5.1. The genetics of sex determination

The dioecy of Cannabis is genetically controlled (Figure 2). Hemp is diploid (2n = 20), with nine pairs of autosomes and one pair of sex chromosomes. Female plants are homogametic with XX chromosomes and male plants are heterogametic with an XY sex chromosome pair (Moliterni et al., 2004). Cannabis thus represents a rare case among the flowering plants in which sex chromosomes have been identified (Charlesworth, 2016).
The diploid genome size of female Cannabis plants is estimated to be 1636 Mbp, that of a male plant 1683 Mbp by flow cytometry (Sakamoto et al., 1998). The sex chromosomes of Cannabis are the largest in the chromosomal complement, they are estimated to comprise 6.5 % (Y chromosome) and 6.1 % (X chromosome) of the total length of the genome (Divashuk et al., 2014). Assuming that those estimates roughly correspond to length in base pairs (which is most certainly an oversimplification), the X chromosome would be 102.7 Mbp in size, and the Y chromosome 109.4 Mbp. This is close to the size of the X and Y chromosomes as determined by genome sequencing (Figure 5, Supplementary Table 1). However, the flow cytometry results mentioned above (Sakamoto et al., 1998) indicate that the Y chromosome is 47 Mb larger than the X chromosome (1683 Mb - 1636 Mb = 47 Mb). Flow cytometry analyses of otherCannabis varieties yielded very similar results (Faux et al., 2014). It is not clear where the discrepancy between genome sequencing and flow cytometry measurements is coming from. Structural genomic variations between different Cannabis plants as well as problems in assembling the sex chromosomes may both play a role.
Detailed analyses of the sex chromosomes revealed that the pseudo-autosomal region on the X chromosome (i.e. the region still recombining with the Y chromosome) is ca. 30 Mb in size, whereas the X-specific region (which is not recombining with the Y chromosome) is ca. 75 Mbp in size (Prentout et al., 2020). Prentout et al. also identified ca. 500 sex-linked genes, i.e. alleles that are inherited in a sex-linked fashion (e.g. only from father to daughter, not from father to son for X-hemizygous alleles). It will be especially interesting to analyse the X chromosome alleles that have no Y chromosome counterpart in detail in the future, as they may contribute to sex determination.
Whereas gene density on the X chromosome appears to be similar to autosomes, about 70 % of the genes on the Y chromosomes have been estimated to be lost (Prentout et al., 2020). One explanation for the relatively large size of the Y chromosome despite substantial gene losses seems to be the accumulation of transposons and other repetitive elements (Sakamoto et al., 2000). Prevalence of transposable elements on the Y chromosome might also help to explain difficulties in chromosome assembly and discrepancies in size estimates.
Despite progress in identification and sequencing the sex chromosomes of Cannabis , not much is known about the molecular circuits involved in sex determination. Some confusion exists as to what the genetic ‘mode’ of sex determination is (Kovalchuk et al., 2020; Vergara et al., 2016). Some reports suggest the mode is similar to humans and other mammals, where the presence or absence of the Y chromosome determines the sex: humans carrying a Y chromosome are almost always phenotypically male, those without a Y chromosome are female, with autosomes or extra X chromosomes bearing little consequence on the sex determination (Gamble and Zarkower, 2012; Sakamoto et al., 1998). An alternative view is that the X chromosome to autosome ratio determines the sex (Westergaard, 1958). This would be somehow similar to Drosophila, where the number of X chromosomes determines the sex, with the presence or absence of the Y chromosome having limited relevance (Gamble and Zarkower, 2012). In this model, the Y chromosome essentially becomes a ‘placeholder’, lowering the number of X chromosomes.

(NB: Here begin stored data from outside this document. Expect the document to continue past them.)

-- ==== Sys2Proof/Certificates/Slice0/Obligations.lean ====
section
/-! DEFINITION. The statements about CORE, each a Prop; docstrings name the rule of spec/ a statement formalises. -/

open Sys2Proof Sys2Proof.Machine

/-! ### Encoding -/

/-- One word of each row of the opcode map, written out bit by bit from rule R57, and the byte a reader might take for
ADD (rule R60). -/
def Obligations.DecodesTheTableWords : Prop :=
  decode ⟨0b00000001#8, 0x12#8, 0x34#8⟩ = .ok .hlt ∧
  decode ⟨0b10000010#8, 0x03#8, 0xFF#8⟩ = .ok (.ldi 0x03#8 0xFF#8) ∧
  decode ⟨0b01000111#8, 0x07#8, 0x01#8⟩ = .ok (.prn 0x07#8) ∧
  decode ⟨0b10100010#8, 0x02#8, 0x01#8⟩ = .ok (.mul 0x02#8 0x01#8) ∧
  decode ⟨0b10100000#8, 0x02#8, 0x02#8⟩ = .error (.unsupportedOpcode 0b10100000#8)

/-- Rule R57: the dispatch table, whole byte by whole byte, with each row's operand count in bits 7:6 and its format's
length, and nothing else in it. -/
def Obligations.DispatchTableIsExact : Prop :=
  ∀ o a b : Byte,
    (o = 0b00000001#8 → decode ⟨o, a, b⟩ = .ok .hlt ∧ o.toNat / 64 = 0 ∧ opLength o = 1 ∧ encode .hlt = [o]) ∧
    (o = 0b10000010#8 →
      decode ⟨o, a, b⟩ = .ok (.ldi a b) ∧ o.toNat / 64 = 2 ∧ opLength o = 3 ∧ encode (.ldi a b) = [o, a, b]) ∧
    (o = 0b01000111#8 →
      decode ⟨o, a, b⟩ = .ok (.prn a) ∧ o.toNat / 64 = 1 ∧ opLength o = 2 ∧ encode (.prn a) = [o, a]) ∧
    (o = 0b10100010#8 →
      decode ⟨o, a, b⟩ = .ok (.mul a b) ∧ o.toNat / 64 = 2 ∧ opLength o = 3 ∧ encode (.mul a b) = [o, a, b]) ∧
    (¬ Recognised o → decode ⟨o, a, b⟩ = .error (.unsupportedOpcode o))

/-- Rule R51: the length is bits 7:6 of the opcode plus one, for every byte, recognised or not; for a decoded
instruction it is the number of its bytes. -/
def Obligations.LengthIsBitsSevenSixPlusOne : Prop :=
  (∀ o : Byte, opLength o = (o.extractLsb 7 6).toNat + 1) ∧
  ∀ (w : Window) (i : Instr), decode w = .ok i → opLength w.opcode = (encode i).length

/-- Rule R52: the bytes 0xC0 to 0xFF have length 4, none is recognised, only two operand bytes are fetched, and the
byte at pc+3 is skipped unread: the step is the same whatever stands there. -/
def Obligations.HighOpcodesSkipFourBytes : Prop :=
  ∀ (s : State) (o a b : Byte), FetchesAtPc s o a b → 0xC0 ≤ o.toNat →
    opLength o = 4 ∧ ¬ Recognised o ∧
    step s = .next { s with trace := s.trace ++ [.diag s.pc o], pc := s.pc + 4#9 } ∧
    ∀ m : Memory, (∀ k, k ≤ 2 → m.peek (s.pc.toNat + k) = s.mem.peek (s.pc.toNat + k)) →
      step { s with mem := m } =
        .next { s with mem := m, trace := s.trace ++ [.diag s.pc o], pc := s.pc + 4#9 }

/-- Rules R50, R54: decoding the encoding of any instruction, with at least the two further bytes a fetch reads behind
it, gives the instruction back, and the length its opcode byte gives is the number of its bytes. -/
def Obligations.DecodeOfEncodedInstruction : Prop :=
  ∀ (i : Instr) (p q : Byte) (rest : List Byte), ∃ w,
    Window.ofBytes (encode i ++ p :: q :: rest) = some w ∧ decode w = .ok i ∧
    opLength w.opcode = (encode i).length

/-- Rules R54, R57, R61: the other direction. A window that decodes to an instruction begins with that instruction's
encoding, and the bytes behind it play no part: any window that begins with it decodes to the same instruction. -/
def Obligations.EncodeOfDecodedWindow : Prop :=
  ∀ (w : Window) (i : Instr), decode w = .ok i →
    encode i = w.bytes.take (opLength w.opcode) ∧
    ∀ w' : Window, w'.bytes.take (opLength w.opcode) = encode i → decode w' = .ok i

/-! ### The step -/

/-- A step runs the decoded instruction: while `Running`, with pc at most 253, where the three bytes at pc decode to an
instruction, the step is exec of it. That exec covers the handler and the advance of pc together, so that nothing but the
fetch stands around it, is the model's choice (log entry 8); rule R76's handlers do not move pc, and
`ExecIsHandlerThenAdvance` says how exec is put together from them. -/
def Obligations.StepRunsDecodedInstruction : Prop :=
  ∀ (s : State) (o a b : Byte) (i : Instr), FetchesAtPc s o a b → decode ⟨o, a, b⟩ = .ok i → step s = exec i s

/-- The phases inside exec (rules R76, R78; that exec is the two phases together is the model's choice, log entry 8).
exec is the instruction's handler and then the advance of pc by the instruction's length, or, where the handler raises,
the fault entry from the state before it. A handler never moves pc: it changes one register, the trace or the run
state, and raises nothing but `InvalidRegisterIndex`. -/
def Obligations.ExecIsHandlerThenAdvance : Prop :=
  ∀ (a b : Byte) (s : State),
    ∀ h ∈ [(Instr.hlt, handleHlt s), (.ldi a b, handleLdi a b s), (.prn a, handlePrn a s), (.mul a b, handleMul a b s)],
      (∀ t, h.2 = .ok t →
        t.pc = s.pc ∧ t.mem = s.mem ∧ t.fault = s.fault ∧
        exec h.1 s = .next { t with pc := t.pc + BitVec.ofNat 9 (encode h.1).length }) ∧
      ∀ f, h.2 = .error f →
        (∃ k, f = .invalidRegisterIndex k) ∧ exec h.1 s = .next { s with runState := .faulted, fault := some f }

/-- Rule R70: a step of the running core is the per-step algorithm, phase for phase, whatever the state. -/
def Obligations.StepFollowsPerStepAlgorithm : Prop :=
  ∀ s : State, s.runState = .running → step s = .next (perStepAlgorithm s)

/-- Rules R59, R77: an unsupported opcode emits its diagnostic, changes nothing else and is skipped by its decoded
length; at 254 or 255 the fetch fault comes first and there is no diagnostic. -/
def Obligations.UnsupportedOpcodeIsSkipped : Prop :=
  (∀ (s : State) (o a b : Byte), FetchesAtPc s o a b → ¬ Recognised o →
    step s = .next { s with
      trace := s.trace ++ [.diag s.pc o], pc := s.pc + BitVec.ofNat 9 (o.toNat / 64 + 1) }) ∧
  ∀ s : State, s.runState = .running → s.pc.toNat = 254 ∨ s.pc.toNat = 255 →
    step s = .next { s with runState := .faulted, fault := some (.outOfBoundsAccess 256) }

/-- Rule R78: pc advances by the decoded length for every opcode, recognised or not, HLT included, with no wrap, and
does not move when the step faulted. -/
def Obligations.PcAdvancesByDecodedLength : Prop :=
  ∀ s t : State, s.runState = .running → step s = .next t →
    (t.runState = .faulted → t.pc = s.pc) ∧
    (t.runState ≠ .faulted →
      t.pc.toNat = s.pc.toNat + ((s.mem.peek s.pc.toNat).toNat / 64 + 1) ∧ t.pc.toNat ≤ 257)

/-- Rule R80: a core that is not `Running` does nothing. That this is written as a step to the same state, and not as
no step, is the model's choice (log entry 1). -/
def Obligations.NothingHappensUnlessRunning : Prop :=
  ∀ s : State, s.runState = .idle ∨ s.runState = .halted ∨ s.runState = .faulted → step s = .next s

/-- Every step answers a next state, and so does exec of every instruction in every state. Two choices of the model stand
behind it: a fault is TAKEN as a next state, the entry rule R128 describes, and `Outcome.fault` is never answered (log
entry 6); outside `Running` a step is the same state (log entry 1). -/
def Obligations.NothingIsRefused : Prop :=
  (∀ s : State, ∃ t, step s = .next t) ∧ ∀ (i : Instr) (s : State), ∃ t, exec i s = .next t

/-- Rules R36, R42: nothing the running core does changes a memory cell, over any number of steps. -/
def Obligations.RunsKeepMemory : Prop :=
  ∀ (k : Nat) (s t : State), Sys2Proof.core.run k s = .next t →
    t.mem = s.mem ∧ ∀ addr, memRead addr t = memRead addr s

/-- Rules R39, R54: a step depends on memory only through the three cells it fetches. -/
def Obligations.StepReadsOnlyThreeCells : Prop :=
  ∀ (s t : State) (m : Memory), step s = .next t →
    (∀ k, k ≤ 2 → m.peek (s.pc.toNat + k) = s.mem.peek (s.pc.toNat + k)) →
    step { s with mem := m } = .next { t with mem := m }

/-- Rule R158: at 254 and 255 no instruction executes, whatever the bytes. At 253 every one does, but only HLT ends the
run cleanly: LDI and MUL leave pc at 256, PRN at 255, an unsupported opcode at 254 to 257, and the next step faults; with
a register operand of 8 or more the step at 253 itself faults. -/
def Obligations.EndOfMemoryHazard : Prop :=
  (∀ s : State, s.runState = .running → s.pc.toNat = 254 ∨ s.pc.toNat = 255 →
    step s = .next { s with runState := .faulted, fault := some (.outOfBoundsAccess 256) }) ∧
  ∀ (s : State) (o a b : Byte), FetchesAtPc s o a b → s.pc.toNat = 253 →
    (o = 0x01#8 → step s = .next { s with runState := .halted, pc := 254#9 }) ∧
    (o = 0x82#8 ∨ o = 0xA2#8 → a.toNat < 8 → (o = 0xA2#8 → b.toNat < 8) →
      ∃ t, step s = .next t ∧ t.runState = .running ∧ t.pc = 256#9 ∧
        step t = .next { t with runState := .faulted, fault := some (.outOfBoundsAccess 256) }) ∧
    (o = 0x47#8 → a.toNat < 8 →
      ∃ t, step s = .next t ∧ t.runState = .running ∧ t.pc = 255#9 ∧
        step t = .next { t with runState := .faulted, fault := some (.outOfBoundsAccess 256) }) ∧
    (¬ Recognised o →
      ∃ t, step s = .next t ∧ t.runState = .running ∧ t.pc.toNat = 254 + o.toNat / 64 ∧
        step t = .next { t with runState := .faulted, fault := some (.outOfBoundsAccess (max t.pc.toNat 256)) }) ∧
    (o = 0x82#8 ∨ o = 0x47#8 ∨ o = 0xA2#8 → 8 ≤ a.toNat →
      step s = .next { s with runState := .faulted, fault := some (.invalidRegisterIndex a) }) ∧
    (o = 0xA2#8 → a.toNat < 8 → 8 ≤ b.toNat →
      step s = .next { s with runState := .faulted, fault := some (.invalidRegisterIndex b) })

/-! ### The instructions -/

/-- Rule R90: LDI. Its encoding; its whole effect for a legal index; its fault for an index of 8 or more, before any
write; that a step runs it; and the earlier fetch fault at 254 and 255. -/
def Obligations.LdiLoadsImmediate : Prop :=
  ∀ (a b : Byte) (s : State),
    encode (.ldi a b) = [0b10000010#8, a, b] ∧ decode ⟨0b10000010#8, a, b⟩ = .ok (.ldi a b) ∧
    (∀ h : a.toNat < 8,
      exec (.ldi a b) s = .next { s with regs := s.regs.set a.toNat b h, pc := s.pc + 3#9 }) ∧
    (8 ≤ a.toNat →
      exec (.ldi a b) s = .next { s with runState := .faulted, fault := some (.invalidRegisterIndex a) }) ∧
    (FetchesAtPc s 0x82#8 a b → step s = exec (.ldi a b) s) ∧
    (s.runState = .running → s.pc.toNat = 254 ∨ s.pc.toNat = 255 →
      step s = .next { s with runState := .faulted, fault := some (.outOfBoundsAccess 256) })

/-- Rule R95: PRN. Its encoding; its whole effect for a legal index (one `Print` event, nothing else); its fault for an
index of 8 or more, before the emit; that a step runs it whatever the ignored byte is; and the earlier fetch fault. -/
def Obligations.PrnPrintsRegister : Prop :=
  ∀ (a b : Byte) (s : State),
    encode (.prn a) = [0b01000111#8, a] ∧ decode ⟨0b01000111#8, a, b⟩ = .ok (.prn a) ∧
    (∀ _h : a.toNat < 8,
      exec (.prn a) s =
        .next { s with trace := s.trace ++ [.print a s.regs[a.toNat]], pc := s.pc + 2#9 }) ∧
    (8 ≤ a.toNat →
      exec (.prn a) s = .next { s with runState := .faulted, fault := some (.invalidRegisterIndex a) }) ∧
    (FetchesAtPc s 0x47#8 a b → step s = exec (.prn a) s) ∧
    (s.runState = .running → s.pc.toNat = 254 ∨ s.pc.toNat = 255 →
      step s = .next { s with runState := .faulted, fault := some (.outOfBoundsAccess 256) })

/-- Rule R104: MUL. Its encoding; its whole effect for legal indices, equal ones too; its faults, operand a first,
nothing written; that a step runs it; and the earlier fetch fault. -/
def Obligations.MulMultipliesRegisters : Prop :=
  ∀ (a b : Byte) (s : State),
    encode (.mul a b) = [0b10100010#8, a, b] ∧ decode ⟨0b10100010#8, a, b⟩ = .ok (.mul a b) ∧
    (∀ (ha : a.toNat < 8) (_hb : b.toNat < 8),
      exec (.mul a b) s = .next { s with
        regs := s.regs.set a.toNat (BitVec.ofNat 8 ((s.regs[a.toNat].toNat * s.regs[b.toNat].toNat) % 256)) ha,
        pc := s.pc + 3#9 }) ∧
    (8 ≤ a.toNat →
      exec (.mul a b) s = .next { s with runState := .faulted, fault := some (.invalidRegisterIndex a) }) ∧
    (a.toNat < 8 → 8 ≤ b.toNat →
      exec (.mul a b) s = .next { s with runState := .faulted, fault := some (.invalidRegisterIndex b) }) ∧
    (FetchesAtPc s 0xA2#8 a b → step s = exec (.mul a b) s) ∧
    (s.runState = .running → s.pc.toNat = 254 ∨ s.pc.toNat = 255 →
      step s = .next { s with runState := .faulted, fault := some (.outOfBoundsAccess 256) })

/-- Rule R110: HLT. Its encoding; its whole effect; that a step runs it whatever the two ignored bytes are; the earlier
fetch fault, when it does not execute; and that halting is final: neither a step nor any request of the host but
reset changes a halted core. -/
def Obligations.HltHaltsForGood : Prop :=
  ∀ (a b : Byte) (s : State),
    encode .hlt = [0b00000001#8] ∧ decode ⟨0b00000001#8, a, b⟩ = .ok .hlt ∧
    exec .hlt s = .next { s with runState := .halted, pc := s.pc + 1#9 } ∧
    (FetchesAtPc s 0x01#8 a b → step s = exec .hlt s) ∧
    (s.runState = .running → s.pc.toNat = 254 ∨ s.pc.toNat = 255 →
      step s = .next { s with runState := .faulted, fault := some (.outOfBoundsAccess 256) }) ∧
    (s.runState = .halted →
      (∀ t, step s = .next t → t = s) ∧
      ∀ (p : LoadPhase) (op : HostOp), op ≠ .reset → (Session.apply ⟨s, p⟩ op).core = s)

Experimental evidence supporting the one or the other mode of sex determination is surprisingly scarce. Warmke and Davidson used colchicine to produce tetraploid Cannabis plants (Warmke and Davidson, 1944). Strikingly, a cross between a tetraploid female and a diploid male plant yielded female and female-hermaphrodites, but no male plants, though half of the progeny should have an XXY chromosome constitution (Warmke and Davidson, 1944). This is evidence that the Y chromosome does not play a role as prominent as in humans in sex determination in Cannabis, but that an X to autosome ratio model for sex determination might apply.
It is important to note that, even if an X to autosome ratio model applies in Cannabis, this does not mean that the Y chromosome is dispensable for the development of male plants. In Drosophila, the Y chromosome is not involved in sex determination but encodes genes required for male fertility, such that XO flies are phenotypically male but sterile (Gamble and Zarkower, 2012). Likewise, Y chromosome specific genes in Cannabis may well play a critical role in male plant development, even if not involved in bona fide sex determination (McKernan et al., 2020).